It never even occurred to him to take his coat back from Luna as she lay on the old camp bed. Even if he died, he knew she needed it more.

Dawn eventually came, a tiny bit earlier than the day before, and a few rays of light penetrated the cell. Ollivander put a hand to Luna forehead as she slept but pulled it back at once. She was burning up.

He wondered if he should risk pounding on the door of the cellar and screaming for help. It was possible they might decide she was too important to let die, but it would be just as possible the Death Eaters would decide to make sport of her. There were worse ways to die than illness, and he’d seen them here.

He knew he had to do something, though, anything to get her help. His mind raced from one useless possibility to the next until the morning’s breakfast appeared in front of him. He stared at it for a moment, wondering for the first time where it came from, and the obvious answer was this place had House-elves. It was the sort that would.

“Now, listen here,” Ollivander grumbled quietly to no one in particular. “I know you elves listen so you can serve. The girl needs help. I’m afraid she may die if she doesn’t get it. Please. Please help.”

He hadn’t meant to start crying, but the tears came down his face. It was a remote chance. House-elves had powerful magic, but going against their masters’ orders was sometimes physically impossible for them. Even if they managed it, they could face horrible punishment. Still, Ollivander guessed that they had been treated as poorly as any servants ever, and perhaps a few of them harbored a spark of defiant rebellion from it. Maybe one of them would believe Luna was worth the risk.

Ollivander waited for a long time, but nothing at all happened. Oddly, that’s what gave him hope.

The breakfast always vanished within a few minutes of its sudden appearance. More than once, he and Luna had seen it disappear right out of their hands.

But the two bowls of porridge and mugs of water were still sitting there. At least half an hour had passed, and there they were.

This meant House-elves had heard him; of that he was completely certain. He even guessed from the silent but meaningful act of disobedience that they were willing to help if they could, bless them.

Despite his hunger, Ollivander didn’t touch the food. He clung to its continued reality.

The sunlight had moved to a completely different angle before anything else happened. An elf who had certainly not appeared to be there before suddenly stepped between the bowl and Ollivander.

Most importantly, it had something in its hand as it bowed to him.

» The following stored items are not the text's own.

-- ==== Sys2Proof/Syntax.lean ====
section
/-!
DEFINITION. Syntax.lean: the commands of the CX-1240 block, one constructor of `Instr` per row of
spec/opcode_table.json, with the operand types they use.
-/
namespace Sys2Proof

/-- The masters of the register fabric (R41). -/
inductive Master where
  | heartwood
  | surveyor
  | sapwood
  | func (f : Fin 64)
deriving DecidableEq, Repr

/-- The register pages of PF BAR0 (R80), and the layer blocks of the LAYERS pages (R78). -/
inductive Page where
  | dev | clkpwr | fabric | sched | xlate
  | hostif (p : Nat)
  | func (f : Nat)
  | timing (n : Nat)
  | composer (n : Nat)
  | layer (n l : Nat)
  | dplink (n : Nat)
  | scaler | veneer | legend | kerf | renderFe | bin
  | bay (b : Nat)
  | memctl | shim
  | memch (c : Nat)
  | keys | haptic
  | hapch (ch : Nat)
  | audio
  | cvu (u : Nat)
  | ctrlcplx | world | surveyorMb | legacy
deriving DecidableEq, Repr

/-- What an AUX transaction brings back (R128, R129). -/
inductive AuxReply where
  | ack (data : List (BitVec 8))
  | nack
  | defer
  | malformed
deriving DecidableEq, Repr

/-- What a configuration request does (R369, R389, R406, R530, R557): a dword is read or written; or one of the
standard registers is written: MSI-X enable and function mask, the AER errors reported, the power state, and
Interrupt Disable. -/
inductive ConfigOp where
  | read (dword : BitVec 10)
  | write (dword : BitVec 10) (value : Word)
  | msix (enable mask : Bool)
  | aer (reported : BitVec 5)
  | power (d3hot : Bool)
  | intxDisable (on : Bool)
deriving DecidableEq, Repr

/-- Who waits for a read of host memory (R406). -/
inductive HostReq where
  | sq (f : Fin 64) (q : Fin 4)
  | cq (f : Fin 64)
  | job (slot : Fin 1024)
  | fence (slot : Fin 1024)
deriving DecidableEq, Repr

/-- Modes of a core (R407). -/
inductive CoreMode where
  | m | hs | u | vs | vu
deriving DecidableEq, Repr

/-- The path of a mailbox request (R545, R547): a slot of the SURVEYOR_MB page, or the service port with the
request's bytes. -/
inductive MbPath where
  | slot (k : Fin 4)
  | service (req : List (BitVec 8))
deriving DecidableEq, Repr

/-- A unit that self-test or training covers (R527). -/
inductive TestUnit where
  | bay (b : Fin 48)
  | channel (c : Fin 32)
  | other
deriving DecidableEq, Repr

Quickly, it put its finger to its lips to indicate silence, and Ollivander nodded. Then it passed him a stoppered flask that felt delightfully warm to the touch. The elf point to it, then Luna, then mimed drinking it down in one go.

Ollivander mouthed the words “thank you” silently, and the elf smiled, then disappeared.

He would have run to the camp bed except that he feared breaking the beautiful flask. The simple glass vial was the single most wonderful thing he’d ever laid eyes on. He didn’t even have to guess what was in it.

“Luna,” he said quietly. “Child, you need to wake up. Everything is going to be all right now.”

She stirred feebly, and he helped her to sit up against the wall.

“You need to drink this,” he said. “You understand?”

She nodded, but she was too weak to hold the flask. He carefully tipped the potion into her mouth.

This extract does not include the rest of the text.